Schaltbare Verglasung in saniertem Altbau

Energieeffizient und lichtlenkend

Vor dem Hintergrund der Klimaerwärmung sind weitreichende und intensive Sanierungen von Bestandsbauten erforderlich. Alte Bausubstanz sollte also als Beitrag zu einer nachhaltigeren Bauwirtschaft und zur Erhaltung der darin gebundenen Grauen Energie so weit wie möglich genutzt werden. In Vevey renovierte kürzlich ein Nahrungsmittelkonzert einen Teil seines Hauptverwaltungssitzes – ein Bestandsgebäude aus dem Jahr 1977 mit großflächiger Glasfassade.

Die Verglasungen wurden nach Vorbild der bauzeitlichen Fassade mittels schaltbarer Isolierverglasungen realisiert.
Aufgrund der elektrochromen Verglasung konnte auf einen außenliegenden Sonnenschutz verzeichtet werden.

Vorgabe war, die Ansicht der Gebäudehülle nicht zu verändern, um die Gestaltung des Gesamtensembles zu erhalten. Bei einer derart großen Glasfläche gelten im Rahmen einer energetischen Sanierung vielfältige Anforderungen. Einerseits müssen die Innenräume im Sommer vor Überhitzung geschützt werden, andererseits muss im Winter dafür Sorge getragen werden, dass keine Wärme über die Verglasung verloren geht. Zudem sind dabei die Lichtverhältnisse im Innenraum zu regulieren.

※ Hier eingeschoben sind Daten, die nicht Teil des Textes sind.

-- ==== Sys2Proof/Machine/LimitX.lean ====
section
/-! DEFINITION. Time limits of LUNs, suspension, deadlines, periods and padding (chapters 3, 8, 9 and 10). Each command stands for its
time having passed. -/

namespace Sys2Proof.Machine

/-! ### LUN limits (R128, R259, R361) -/

/-- LUN g has reached its time limit. With a routine on it COND LIMIT becomes true and its TIMEOUT leads to the reset; without one the
channel engine resets it at once. -/
def State.limit (s : State) (g : Nat) : State :=
  let l := s.lunOf g
  let n := lunChan g
  let run := s.runOf n g
  if !l.busy || l.resetting || l.limitHit || s.isFenced g || (run.map (fun c => c.op.role == Role.raw || c.op.role == Role.resetLun)).getD false then s
  else
    let own := (run.map (fun c => !c.op.isEngine || c.op.role == Role.resume || c.op.role == Role.finish)).getD false
    let o := match run with
      | some c => if c.op.isEngine then l.cur else c.op
      | none => l.cur
    let s := s.limitEvent g o
    if own then s.modLun g fun l => { l with limitHit := true } else s.hangReset g o
/-- LUN_TIME_LIMIT. -/
def execLunTimeLimit (g : Fin 1024) (s : State) : Host.Outcome State Fault Refusal := live s (·.limit g.val)

/-- tRST_max passes: the reset routine, if it still runs, is over. -/
def State.resetLate (s : State) (g : Nat) : State :=
  let n := lunChan g
  if !(s.lunOf g).resetting then s
  else
    let mine := fun (c : Ctx) => c.op.role == Role.resetLun
    let s := if (s.ctxOf n).state != 0 && (s.ctxOf n).lun == g && mine (s.ctxOf n) then s.freeCtx n g else s
    let s := if ((s.lunOf g).park.map mine).getD false then s.dropPark g else s
    (s.dropOps (fun o => o.role == Role.resetLun && o.loc.lun == g)).resetOver g false
/-- TRST_EXPIRY. -/
def execTrstExpiry (g : Fin 1024) (s : State) : Host.Outcome State Fault Refusal := live s (·.resetLate g.val)

/-- T_SUSP has passed after the suspend command of the LUN's program pass or erase. -/
def State.suspLate (s : State) (g : Nat) : State :=
  if s.passRuns g && (s.runOf (lunChan g) g).isSome && s.geo (GEO_DK_CTRL.SUSP (s.kind g)) == 1 then s.limit g else s
/-- SUSPEND_LIMIT. -/
def execSuspendLimit (g : Fin 1024) (s : State) : Host.Outcome State Fault Refusal := live s (·.suspLate g.val)

/-- The poll of a DIE_CMD reaches 2 ms: RAW_CMD ends TIMEOUT. -/
def State.rawLate (s : State) (g : Nat) : State :=
  let n := lunChan g
  match s.runOf n g with
  | none => s
  | some c =>
    if c.op.role != Role.raw then s
    else if (s.ctxOf n).state != 0 && (s.ctxOf n).lun == g then s.routineEnd n resTimeout
    else (s.dropPark g).routed g c.op resTimeout (c.reg 6).toNat (c.reg 7).toNat
/-- DIE_CMD_POLL_TIMEOUT. -/
def execDieCmdPollTimeout (g : Fin 1024) (s : State) : Host.Outcome State Fault Refusal := live s (·.rawLate g.val)

/-! ### Suspension (R360, R362) -/

/-- RESUME_MIN_WAIT. -/
def execResumeMinWait (g : Fin 1024) (s : State) : Host.Outcome State Fault Refusal := liveTop s (·.resumeMin g.val)
/-- RESUME. -/
def execResume (g : Fin 1024) (s : State) : Host.Outcome State Fault Refusal := liveTop s (·.resumeOp g.val)

/-- HOLD_MAX: no further read starts in the suspension, and RESUME follows the running transfers. -/
def State.holdMax (s : State) (g : Nat) : State :=
  if (s.lunOf g).suspended then (s.modLun g fun l => { l with holdMaxed := true }).resumeOp g else s
/-- HOLD_MAX_EXPIRY. -/
def execHoldMaxExpiry (g : Fin 1024) (s : State) : Host.Outcome State Fault Refusal := liveTop s (·.holdMax g.val)

/-! ### Deadlines and periods (R354, R359, R365, R368, R373) -/

/-- A tag's deadline passes: a READ or COPY source may be read around (moment 2); a write's has no effect but its band's order and its
detail (R375). -/
def State.deadline (s : State) (t : Nat) : State :=
  let tg := s.tagOf t
  if !s.openTag t || tg.past then s
  else
    (s.modTag t fun x => { x with past := true }).goAround t
/-- DEADLINE_PASS. -/
def execDeadlinePass (t : Fin 4096) (s : State) : Host.Outcome State Fault Refusal := liveTop s (·.deadline t.val)

/-- A 1 ms period ends: allowances and draws restart (R359, R369). -/
def State.periodEnd (s : State) : State :=
  let s := s.each (s.chans.map (·.1)) fun s n => s.modChan n fun c => { c with d0 := [] }
  s.each (List.range 8) fun s q => (s.modQuad q fun x => { x with drawn := [] }).keepCredit q
/-- D0_PERIOD_END. -/
def execD0PeriodEnd (s : State) : Host.Outcome State Fault Refusal := liveTop s State.periodEnd

/-- MISS_WAIT passes for the reads of a tag that wait for a fill; tag 0xFFF also names reads that serve no tag. -/
def State.missWait (s : State) (t : Nat) : State :=
  ((s.reads.filter (fun r => r.waitsRlh && (r.tag == some t || (r.tag == none && t == 0xFFF)))).map (·.id)).foldl (fun s id => s.fillEnds id true) s
/-- RLH_MISS_WAIT. -/
def execRlhMissWait (t : Fin 4096) (s : State) : Host.Outcome State Fault Refusal := liveTop s (·.missWait t.val)

/-! ### Padding after PAD_WAIT (R329, R331, R333, R342) -/

/-- A pass record's page is waited for: by a DURABLE program, by a first pass on another block than the horizon's, by an ERASE. -/
def State.padWanted (s : State) (g : Nat) (r : PassRec) : Bool :=
  (match r.tag with | some t => (s.tagOf t).held && !(s.tagOf t).inserted && dDurable r.desc | none => false)
    || (((s.lunOf g).horizon.map (·.1)) == some r.eb && s.ops.any (fun o => o.loc.lun == g && o.loc.eb != r.eb && o.opens))
    || s.ops.any (fun o => o.isErase && o.loc.lun == g && o.loc.eb == r.eb && s.rawEraseWaits o)
    || s.openTags.any (fun u => dOp (s.tagOf u).desc == opErase && (s.tagOf u).phase == 0 && !(s.tagOf u).waitsOrder && dLun (s.tagOf u).desc == g && dEb (s.tagOf u).desc == r.eb)

/-- The highest wanted page of each block without queued data is padded for. -/
def State.padWait (s : State) (g : Nat) : State :=
  let want := (s.lunOf g).recs.filter (fun r => !r.dead && s.padWanted g r && !s.fineMay g r.eb r.page)
  let tops := want.filter (fun r => !want.any (fun x => x.eb == r.eb && decide (r.page < x.page)))
  tops.foldl (fun s r => if s.dataQueued g r.eb then s else s.padBlock g r.eb r.page r.planes) s
/-- PAD_WAIT_EXPIRY. -/
def execPadWaitExpiry (g : Fin 1024) (s : State) : Host.Outcome State Fault Refusal := liveTop s (·.padWait g.val)

end Sys2Proof.Machine
end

Unter Beibehaltung der ursprünglichen Fassadenansicht waren jedoch außenliegende Sonnenschutzvorrichtungen oder eine Doppelfassade nicht realisierbar. Eine praktikable Lösung als Alternative zu mechanischen Sonnenschutzsystemen war der Einsatz schaltbarer Verglasungen. Die Projektbeteiligten Studio Brönnimann, Gottreux Architectes (Projektträger) sowie die Buri Müller Partner (Fassadenberater) entschieden sich für die Verwendung der elektrochromen Verglasungen LightZone von Sageglass/Saint-Gobain Glass. Sie verfügen über drei unabhängige Tönungsbereiche, mit denen die Sonneneinstrahlung im Inneren des Gebäudes gezielt kontrolliert werden kann. Insgesamt wurden 4.400 m² der Verglasung montiert.

Intelligente Verglasungen

Die Steuerung dieser elektrochromen Verglasungen erfolgt mittels Sensoren, die an ein Gebäudemanagementsystem gekoppelt sind. Unter Berücksichtigung der Wetterbedingungen und des Sonnenstandes werden die Verglasungen automatisch geschaltet. Dabei können verschiedene Aspekte, wie die Tönung des Glases, die Raumreservierung oder die Deaktivierung der passiven Solarenergienutzung, miteinander synchronisiert werden. Die Mitarbeitenden sind so vor Blendeffekten und hohen Temperaturen im Innenraum geschützt. Zudem wird damit der Bedarf an Klimaanlagen und künstlichen Beleuchtungssystemen reduziert. Bei Bedarf, etwa für Präsentationen am Tag, können die Verglasungen auch manuell geschaltet werden.

Die Fassadengläser wurden mit der Beschichtung Bright Silver versehen, um ähnlich wie bei der ursprünglichen Fassade einen Spiegeleffekt zu erzielen, der die Nachbargebäude und die ländliche Umgebung reflektiert. Dadurch harmoniert die Hülle farblich zu den Massivteilen des Gebäudes sowie zur Fassade des Nachbargebäudes.